• [What is needed]
Once you have read the records below, print them again exactly as they stand.

• [Information shown]

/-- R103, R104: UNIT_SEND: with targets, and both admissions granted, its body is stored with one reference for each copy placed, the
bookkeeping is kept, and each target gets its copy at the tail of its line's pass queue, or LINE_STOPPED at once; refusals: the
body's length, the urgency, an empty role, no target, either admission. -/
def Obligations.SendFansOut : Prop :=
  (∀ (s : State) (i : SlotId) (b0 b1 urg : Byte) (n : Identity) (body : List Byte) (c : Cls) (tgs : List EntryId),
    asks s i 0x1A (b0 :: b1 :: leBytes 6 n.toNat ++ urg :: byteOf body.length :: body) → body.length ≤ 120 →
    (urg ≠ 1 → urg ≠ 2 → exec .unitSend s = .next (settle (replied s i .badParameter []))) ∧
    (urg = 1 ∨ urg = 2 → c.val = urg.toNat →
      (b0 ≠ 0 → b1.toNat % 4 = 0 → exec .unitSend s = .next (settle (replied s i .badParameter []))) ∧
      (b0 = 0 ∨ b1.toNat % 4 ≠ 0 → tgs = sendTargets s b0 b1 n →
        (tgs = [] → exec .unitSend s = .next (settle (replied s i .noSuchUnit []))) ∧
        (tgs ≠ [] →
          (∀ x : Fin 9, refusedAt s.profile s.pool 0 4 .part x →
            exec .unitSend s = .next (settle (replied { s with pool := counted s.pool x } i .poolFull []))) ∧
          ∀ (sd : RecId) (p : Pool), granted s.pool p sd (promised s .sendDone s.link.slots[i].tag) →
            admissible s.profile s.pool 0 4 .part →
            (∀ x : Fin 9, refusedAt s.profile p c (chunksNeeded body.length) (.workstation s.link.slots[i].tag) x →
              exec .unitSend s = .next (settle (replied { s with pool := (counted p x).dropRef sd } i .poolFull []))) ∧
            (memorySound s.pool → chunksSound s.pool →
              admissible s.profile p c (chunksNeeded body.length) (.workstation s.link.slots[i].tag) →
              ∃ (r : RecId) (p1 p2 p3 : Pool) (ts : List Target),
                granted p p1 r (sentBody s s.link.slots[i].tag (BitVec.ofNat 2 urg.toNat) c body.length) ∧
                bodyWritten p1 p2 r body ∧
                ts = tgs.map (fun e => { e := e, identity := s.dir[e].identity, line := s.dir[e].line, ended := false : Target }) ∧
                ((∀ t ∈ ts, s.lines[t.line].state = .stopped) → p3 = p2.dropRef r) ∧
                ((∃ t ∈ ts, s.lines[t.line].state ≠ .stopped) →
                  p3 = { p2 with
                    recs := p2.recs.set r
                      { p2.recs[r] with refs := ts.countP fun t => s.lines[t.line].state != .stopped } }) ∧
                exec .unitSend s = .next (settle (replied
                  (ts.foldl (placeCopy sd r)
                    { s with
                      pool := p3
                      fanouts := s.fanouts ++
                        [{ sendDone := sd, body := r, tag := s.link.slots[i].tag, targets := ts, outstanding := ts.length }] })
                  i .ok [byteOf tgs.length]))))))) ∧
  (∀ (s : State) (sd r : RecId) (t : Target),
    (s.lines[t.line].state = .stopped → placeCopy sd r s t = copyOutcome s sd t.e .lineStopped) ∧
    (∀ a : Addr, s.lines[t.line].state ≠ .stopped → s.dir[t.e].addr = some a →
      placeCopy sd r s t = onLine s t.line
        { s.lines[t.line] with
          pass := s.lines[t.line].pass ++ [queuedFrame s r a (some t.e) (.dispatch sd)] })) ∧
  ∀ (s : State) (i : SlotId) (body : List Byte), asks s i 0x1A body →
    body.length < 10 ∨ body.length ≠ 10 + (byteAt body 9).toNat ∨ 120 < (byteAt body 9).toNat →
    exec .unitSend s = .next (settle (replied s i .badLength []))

• [Final answer]
/-- R103, R104: UNIT_SEND: with targets, and both admissions granted, its body is stored with one reference for each copy placed, the
bookkeeping is kept, and each target gets its copy at the tail of its line's pass queue, or LINE_STOPPED at once; refusals: the
body's length, the urgency, an empty role, no target, either admission. -/
def Obligations.SendFansOut : Prop :=
  (∀ (s : State) (i : SlotId) (b0 b1 urg : Byte) (n : Identity) (body : List Byte) (c : Cls) (tgs : List EntryId),
    asks s i 0x1A (b0 :: b1 :: leBytes 6 n.toNat ++ urg :: byteOf body.length :: body) → body.length ≤ 120 →
    (urg ≠ 1 → urg ≠ 2 → exec .unitSend s = .next (settle (replied s i .badParameter []))) ∧
    (urg = 1 ∨ urg = 2 → c.val = urg.toNat →
      (b0 ≠ 0 → b1.toNat % 4 = 0 → exec .unitSend s = .next (settle (replied s i .badParameter []))) ∧
      (b0 = 0 ∨ b1.toNat % 4 ≠ 0 → tgs = sendTargets s b0 b1 n →
        (tgs = [] → exec .unitSend s = .next (settle (replied s i .noSuchUnit []))) ∧
        (tgs ≠ [] →
          (∀ x : Fin 9, refusedAt s.profile s.pool 0 4 .part x →
            exec .unitSend s = .next (settle (replied { s with pool := counted s.pool x } i .poolFull []))) ∧
          ∀ (sd : RecId) (p : Pool), granted s.pool p sd (promised s .sendDone s.link.slots[i].tag) →
            admissible s.profile s.pool 0 4 .part →
            (∀ x : Fin 9, refusedAt s.profile p c (chunksNeeded body.length) (.workstation s.link.slots[i].tag) x →
              exec .unitSend s = .next (settle (replied { s with pool := (counted p x).dropRef sd } i .poolFull []))) ∧
            (memorySound s.pool → chunksSound s.pool →
              admissible s.profile p c (chunksNeeded body.length) (.workstation s.link.slots[i].tag) →
              ∃ (r : RecId) (p1 p2 p3 : Pool) (ts : List Target),
                granted p p1 r (sentBody s s.link.slots[i].tag (BitVec.ofNat 2 urg.toNat) c body.length) ∧
                bodyWritten p1 p2 r body ∧
                ts = tgs.map (fun e => { e := e, identity := s.dir[e].identity, line := s.dir[e].line, ended := false : Target }) ∧
                ((∀ t ∈ ts, s.lines[t.line].state = .stopped) → p3 = p2.dropRef r) ∧
                ((∃ t ∈ ts, s.lines[t.line].state ≠ .stopped) →
                  p3 = { p2 with
                    recs := p2.recs.set r
                      { p2.recs[r] with refs := ts.countP fun t => s.lines[t.line].state != .stopped } }) ∧
                exec .unitSend s = .next (settle (replied
                  (ts.foldl (placeCopy sd r)
                    { s with
                      pool := p3
                      fanouts := s.fanouts ++
                        [{ sendDone := sd, body := r, tag := s.link.slots[i].tag, targets := ts, outstanding := ts.length }] })
                  i .ok [byteOf tgs.length]))))))) ∧
  (∀ (s : State) (sd r : RecId) (t : Target),
    (s.lines[t.line].state = .stopped → placeCopy sd r s t = copyOutcome s sd t.e .lineStopped) ∧
    (∀ a : Addr, s.lines[t.line].state ≠ .stopped → s.dir[t.e].addr = some a →
      placeCopy sd r s t = onLine s t.line
        { s.lines[t.line] with
          pass := s.lines[t.line].pass ++ [queuedFrame s r a (some t.e) (.dispatch sd)] })) ∧
  ∀ (s : State) (i : SlotId) (body : List Byte), asks s i 0x1A body →
    body.length < 10 ∨ body.length ≠ 10 + (byteAt body 9).toNat ∨ 120 < (byteAt body 9).toNat →
    exec .unitSend s = .next (settle (replied s i .badLength []))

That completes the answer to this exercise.